En estos últimos años, se ha hablado y debatido mucho sobre los problemas hereditarios y de mala salud que sufren muchos perros de raza pura. Y, aunque un buen criador (consciente de sus prácticas y sobre todo, con ética) te rebatirá lo contrario, lo cierto es que, el efecto secundario de mantener separadas las diferentes razas de perro, y su consiguiente falta de diversidad genética, puede aumentar el riesgo de enfermedades hereditarias como el cáncer, la conocida displasia de cadera, o incluso, la ceguera.
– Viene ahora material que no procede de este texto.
-- ==== Sys2Proof/Machine/Operands.lean ====
section
/-! DEFINITION. Operand forms: a byte of BUF, a register that may hold NONE, the fields of a frame in BUF,
the ROM. There is no addressing mode and no operand address (30_encoding.md R74). -/

namespace Sys2Proof.Machine

open Config (Params headerSize)

/-- `MemRead(BUF, i, 1)` (00_scope.md R15): the byte at address i, or nothing when i is not below len(buf)
(20_memory.md R44: every read is preceded by the test that makes it in range). -/
def Memory.read (m : Memory) (i : Nat) : Option Byte := m[i]?

/-- `MemRead(ROM, i, 1)` (R15): an address of the ROM is a byte, so every read is in range. -/
def romRead (P : Params) (i : Byte) : Byte := P.crcTable i

/-- The payload size of a frame whose length byte is `L` (30_encoding.md R61). -/
def payloadSize (L : Nat) : Nat := L - headerSize

/-- The candidate frame in BUF, sentinel to trailing byte: `buf[off .. off+L+1)` (43_frame_parser.md R113, R115). -/
def candidate (m : Memory) (off L : Nat) : Bytes := slice m off (off + L + 1)

/-- The bytes a frame's checksum covers: `buf[off+1 .. off+L)` (R115). -/
def covered (m : Memory) (off L : Nat) : Bytes := slice m (off + 1) (off + L)

/-- The fields of the frame at `off` with header `h` and length L (30_encoding.md R60): the payload is
`buf[off+10 .. off+L)`. -/
def frameFields (m : Memory) (off L : Nat) (h : Header) : FrameFields where
  id := h.id
  sync := h.sync
  ver := h.ver
  payload := slice m (off + headerSize) (off + L)

end Sys2Proof.Machine
end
Por lo que puedo decir como educadora (no cómo genetista), es que no hay estudios que respalden ninguna de las afirmaciones. Pero, hablando de una manera genérica con amigos del gremio y veterinarios, parece que los perros mestizos tienden a ser más sanos y duros e, incluso, tienden a vivir más tiempo que los perros de raza pura.

Mestizos VS ‘De Raza’

De manera general, tendemos a separar a los perros en dos grupos: mixtos o mestizos, y los de raza. Éstos, se consideran de raza pura, cuando sus características morfológicas y conductuales están detalladas, registradas y establecidas como estándar de raza en un país específico a través de asociaciones y comisiones de estándares de raza. Estos a su vez, también deberán estar registrado en el FCI (Federación Cinológica Internacional), un comité mundial con 99 miembros y socios de todos los países, los cuales expiden sus propios pedigríes y forman sus propios jueces.

Los perros con pedigrí, son producto de la cría selectiva realizada por humanos. Todos ellos, son perros que aún siendo cachorros, puedes hacerte una idea aproximada sobre como serán sus rasgos en la adultez, como por ejemplo, su tamaño, el color del pelo, e incluso unos primeros indicios, de cómo será su temperamento.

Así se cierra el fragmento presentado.